• GIVEN DATA:
/-- The cost of tuple j of some values on a track, in Q11 bits (R258): each escape with its two raw bits,
which are absent at level 0 in LSB mode, the value symbol, and a sign bit for each nonzero value. -/
def tupleCost (r : Config.Roms) (s : State) (lsb : Bool) (vs : List Int) (j : Nat) : Nat :=
  let a := codedMagnitude lsb vs (2 * j)
  let b := codedMagnitude lsb vs (2 * j + 1)
  let lev := tupleLevel a b
  let id := fun l => r.lut (min l 3) (tupleContext s (trackContext lsb vs j) j)
  ((List.range lev).map fun l =>
      r.bitcost (id l) 16 + if lsb = true ∧ l = 0 then 0 else 2 * 2048).sum +
    r.bitcost (id lev) (a / 2 ^ lev + 4 * (b / 2 ^ lev)) +
    2048 * ((if a = 0 then 0 else 1) + if b = 0 then 0 else 1)

/-- The raw bits of tuple j of some values on a track (R258). -/
def tupleRaw (lsb : Bool) (vs : List Int) (j : Nat) : Nat :=
  let a := codedMagnitude lsb vs (2 * j)
  let b := codedMagnitude lsb vs (2 * j + 1)
  ((List.range (tupleLevel a b)).map fun l => if lsb = true ∧ l = 0 then 0 else 2).sum +
    (if a = 0 then 0 else 1) + if b = 0 then 0 else 1

/-- The cost of the first n tuples of some values on a track. -/
def tuplesCost (r : Config.Roms) (s : State) (lsb : Bool) (vs : List Int) (n : Nat) : Nat :=
  ((List.range n).map (tupleCost r s lsb vs)).sum

/-- Tuple j of some values is not (0, 0). -/
def nonzeroTuple (vs : List Int) (j : Nat) : Prop := vs.getD (2 * j) 0 ≠ 0 ∨ vs.getD (2 * j + 1) 0 ≠ 0

/-! ## PVQ (41_pvq.md) -/

/-- Σ |v[p]|. -/
def norm1 (v : List Int) : Nat := (v.map Int.natAbs).sum

/-- The index that the enumeration of R170 gives a vector with kr pulses left; `lead` says whether the
leading coordinate is behind. -/
def enumWalk : List Int → Nat → Bool → Nat
  | [], _, _ => 0
  | v :: rest, kr, lead =>
    ((List.range (kr - v.natAbs)).map (shellSize rest.length)).sum * (if lead then 2 else 1) +
      (if lead = true ∧ v < 0 then shellSize rest.length (kr - v.natAbs) else 0) +
      enumWalk rest (kr - v.natAbs) (lead || decide (v ≠ 0))

/-- The leading sign of a vector (R163): whether its first nonzero coordinate is negative. -/
def leadingSign : List Int → Bool
  | [] => false
  | v :: rest => if v = 0 then leadingSign rest else decide (v < 0)

/-- enum(v) = (I, LS) (R170). -/
def enumerate (v : List Int) : Nat × Bool := (enumWalk v (norm1 v) false, leadingSign v)

/-! ## The range encoder (42_range_decoder.md R199) -/

/-- The encoder's registers: low of unbounded width, range, and the number of shifts so far. -/
structure RangeEncoder where
  low : Nat
  range : Nat
  shifts : Nat
deriving DecidableEq, Repr

/-- The encoder at its start. -/
def RangeEncoder.start : RangeEncoder := { low := 0, range := 0xFFFFFF, shifts := 0 }

/-- The number of shifts that bring a range back to 2^16 or above. -/
def shiftsFor (range : Nat) : Nat :=
  if 2 ^ 16 ≤ range then 0 else if 2 ^ 8 ≤ range then 1 else 2

/-- A symbol of a table coded. -/
def RangeEncoder.code (e : RangeEncoder) (cum : Nat → Nat) (sym : Nat) : RangeEncoder :=
  let r := e.range / 2 ^ Config.FREQ_BITS
  let range := r * (cum (sym + 1) - cum sym)
  let n := shiftsFor range
  { low := (e.low + r * cum sym) * 256 ^ n, range := range * 256 ^ n, shifts := e.shifts + n }

/-- One symbol to code: its table, the table's number of symbols, and the symbol. -/
structure Coded where
  cum : Nat → Nat
  n : Nat
  sym : Nat

/-- The symbol is one the table can carry. -/
def Coded.ok (x : Coded) : Prop := cumWf x.cum x.n = true ∧ x.sym < x.n ∧ x.cum x.sym < x.cum (x.sym + 1)

/-- Symbols coded one after another. -/
def RangeEncoder.codeAll (e : RangeEncoder) (xs : List Coded) : RangeEncoder :=
  xs.foldl (fun e x => e.code x.cum x.sym) e

/-- Byte j of what the encoder emits: low in 3 + shifts bytes, most significant first. -/
def RangeEncoder.emitted (e : RangeEncoder) (j : Nat) : Nat :=
  e.low / 256 ^ (2 + e.shifts - j) % 256

/-- The payload of a state starts with the bytes that the encoder emits. -/
def carries (s : State) (e : RangeEncoder) : Prop :=
  s.NBYTES ≤ Config.BYTES_MAX ∧ 3 + e.shifts ≤ s.PB ∧
    ∀ j < 3 + e.shifts, (s.mem.read (PAYLOAD_BASE + (s.NBYTES - 1 - j))).isSome = true ∧
      payloadValue s j = e.emitted j

/-- Symbols decoded one after another by dec_sym from tables of known sizes. -/
def decodeSymbols (s : State) : List ((Nat → Nat) × Nat) → RangeCoder → Decoded (List Nat)
  | [], c => .ok [] c
  | (cum, n) :: rest, c =>
    (decSym s cum n c).andThen fun sym c =>
      (decodeSymbols s rest c).andThen fun syms c => .ok (sym :: syms) c

/-! ## The tuple code (30_encoding.md R132 to R134) -/

/-- A raw bit as a coded symbol (R197). -/
def codedBit (b : Bool) : Coded := { cum := uni2, n := 2, sym := bit b }

/-- The codes of the escapes of a tuple, levels l, l + 1, …, l + left - 1, each with its raw bit pair
(R133), which is absent at level 0 in LSB mode (R134). -/
def codedEscapes (r : Config.Roms) (lsb : Bool) (t a b : Nat) : Nat → Nat → List Coded
  | _, 0 => []
  | l, left + 1 =>
    { cum := r.cf (tableOf r l t), n := Config.NSYM_SPEC, sym := Config.ESC } ::
      ((if lsb = true ∧ l = 0 then [] else [codedBit (a.testBit l), codedBit (b.testBit l)]) ++
        codedEscapes r lsb t a b (l + 1) left)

• PROBLEM DESCRIPTION: Determine how many lines of the data above hold the word "RangeEncoder". Output that number only.

• RESULT: 6